▸ **What needs to be done**:
Please take the records that follow and repeat exactly the lines starting with the line with "EM.change fun s" and going on through the line with "def latchedPoints (ws".

[Records drawn from a dataset]
/-- Do a core's 8 paths keep an ASBEG waiting? -/
def State.pathsFull (s : State) (e : QEntry) : Bool :=
  decide (8 ≤ (s.tidyPaths.paths.filter fun p => (s.ctx p.uid).id.pcore == (s.ctx e.uid).id.pcore).length)

def ashlarOp (op : Nat) (e : QEntry) : Bool := e.q == 12 && e.post.isNone && e.bits 2 0 == op

/-- PATHSEQ. -/
def pathSeq : Nat := 0x0E
/-- CELLFULL is found before the path changes. -/
def EM.cellsFit (p : Path) : EM Unit := EM.require (decide (p.cells.length ≤ 262144)) 0x0F

def EM.setPath (p : Path) : EM Unit := modify fun s => s.mapPath p.uid fun _ => p

/-- ASBEG_ENTRY. -/
def execAsbegEntry (s : State) : Host.Outcome State Fault Refusal :=
  .next (s.engineStep (fun e => ashlarOp 0 e && (!ashlarOk e || (s.pathOf e.uid).isSome || !s.pathsFull e)) fun e =>
    s.performEntry e true (do
      EM.require (ashlarOk e)
      EM.require (s.pathOf e.uid).isNone pathSeq
      let x := ashlarX e
      let p : Path :=
        { uid := e.uid, base := e.addr 1, pitch := e.word 3, x0 := e.bits 140 128, y0 := e.bits 156 144, w := e.bits 172 160
          h := e.bits 188 176, rule := x.testBit 0, op := surfaceOp x, space := x / 8, wide := e.bits 15 11 == 0x0C }
      EM.change fun s => let s := s.tidyPaths; { s with paths := s.paths ++ [p] }
      pure none))

/-- The points of a scalar segment: word k of the entry is a coordinate. -/
def segmentPoints (e : QEntry) (n : Nat) : List Pt :=
  (List.range n).map fun k => ((e.word (2 * k + 1) : Int), (e.word (2 * k + 2) : Int))

/-- The points of a latched segment. -/
def latchedPoints (ws : List Word) (n : Nat) : List Pt :=
  (List.range n).map fun k => (((ws.getD (2 * k) 0).toNat : Int), ((ws.getD (2 * k + 1) 0).toNat : Int))

/-- ASSEG_ENTRY. -/
def execAssegEntry (s : State) : Host.Outcome State Fault Refusal :=
  .next (s.engineStep (ashlarOp 1) fun e =>
    s.performEntry e true (do
      EM.require (ashlarOk e)
      match s.pathOf e.uid with
      | none => EM.fail pathSeq
      | some p =>
        let kind := ashlarX e % 4
        if (ashlarX e).testBit 2 then do
          let p := e.latch.foldl (fun (p : Path) x => p.addChain (chainOf ((latchedPoints x.2 (kind + 1)).map half))) p
          EM.cellsFit p
          EM.setPath p
        else if kind = 0 then do
          let p := p.close
          EM.cellsFit p
          let c := (segmentPoints e 1).headD (0, 0)
          EM.setPath { p with point := some (c, c) }
        else
          match p.point with
          | none => EM.fail pathSeq
          | some (start, cur) => do
            let ps := cur :: segmentPoints e kind
            let p := p.addChain (chainOf (ps.map half))
            EM.cellsFit p
            EM.setPath { p with point := some (start, ps.getLast?.getD cur) }
      pure none))

/-- A status entry (22 R383). -/
def statusData (e : QEntry) (code pixels cells : Nat) : BitVec 256 :=
  BitVec.ofNat 256 (e.bits 2 0 + code * 2 ^ 24 + e.seq.toNat * 2 ^ 32 + cells * 2 ^ 64 + pixels * 2 ^ 96)

/-- The work of a composite or a drain: all elements, or as many as may be updated in one step. -/
abbrev PathWork := Port → Path → Option Nat → EM (Option Nat)

/-- How many elements a step of a composite updates: all, or as many as its subject says, since composites of different
waves interleave per element in any order (22 R384). -/
def State.elementLimit (s : State) : Option Nat :=
  match s.subject with
  | .ids _ k _ => if k = 0 then none else some k
  | _ => none

/-- CELLFULL of a composite, which stands behind every fault of its accesses (22 R385). -/
def EM.cellsOr (p : Path) (work : EM (Option Nat)) : EM Unit := do
  if 262144 < p.cells.length then
    let s ← get
    let (r, s') := work.go s
    set (s.undo s')
    match r with
    | .error f => throw f
    | .ok _ => EM.fail 0x0F

/-- The end of a path: it is closed, its elements are written, and its status is to be posted; none while elements are
left. -/
def State.pathWork (s : State) (e : QEntry) (ok : Path → Bool) (work : PathWork) (limit : Option Nat) : EM Answer := do
  EM.require (ashlarOk e)
  match s.pathOf e.uid with
  | none => EM.fail pathSeq
  | some p => do
    EM.require (ok p)
    let p := p.close
    EM.cellsOr p (work (s.corePort e) p none)
    EM.setPath p
    let left ← work (s.corePort e) p limit
    if left = some 0 then pure none
    else do
      let s ← get
      let pixels := ((s.pathOf e.uid).map (·.pixels)).getD 0
      set { s with paths := s.paths.filter fun x => x.uid != e.uid }
      pure (some (statusData e 0 pixels p.cells.length))

/-- Go on with the end of a path: an entry with elements left stays at the head of its queue. -/
def State.endPath (s : State) (e : QEntry) (ok : Path → Bool) (work : PathWork) : State :=
  match s.elementLimit with
  | none => s.performEntry e true (s.pathWork e ok work none)
  | some n =>
    match (s.pathWork e ok work (some n)).go s with
    | (.ok none, s') => s'
    | _ => s.performEntry e true (s.pathWork e ok work (some n))

/-- ASEND_ENTRY. -/
def execAsendEntry (s : State) : Host.Outcome State Fault Refusal :=
  .next (s.engineStep (ashlarOp 2) fun e => s.endPath e (fun _ => true) composite)

/-- ASDRN_ENTRY; an entry whose OP names no command of q12 meets BADDESC here. -/
def execAsdrnEntry (s : State) : Host.Outcome State Fault Refusal :=
  .next (s.engineStep (fun e => ashlarOp 3 e || (e.q == 12 && e.post.isNone && decide (4 ≤ e.bits 2 0))) fun e =>
    s.endPath e (fun p => p.wide) drainPath)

▸ **Response to the exercise**:
      EM.change fun s => let s := s.tidyPaths; { s with paths := s.paths ++ [p] }
      pure none))

/-- The points of a scalar segment: word k of the entry is a coordinate. -/
def segmentPoints (e : QEntry) (n : Nat) : List Pt :=
  (List.range n).map fun k => ((e.word (2 * k + 1) : Int), (e.word (2 * k + 2) : Int))

/-- The points of a latched segment. -/
def latchedPoints (ws : List Word) (n : Nat) : List Pt :=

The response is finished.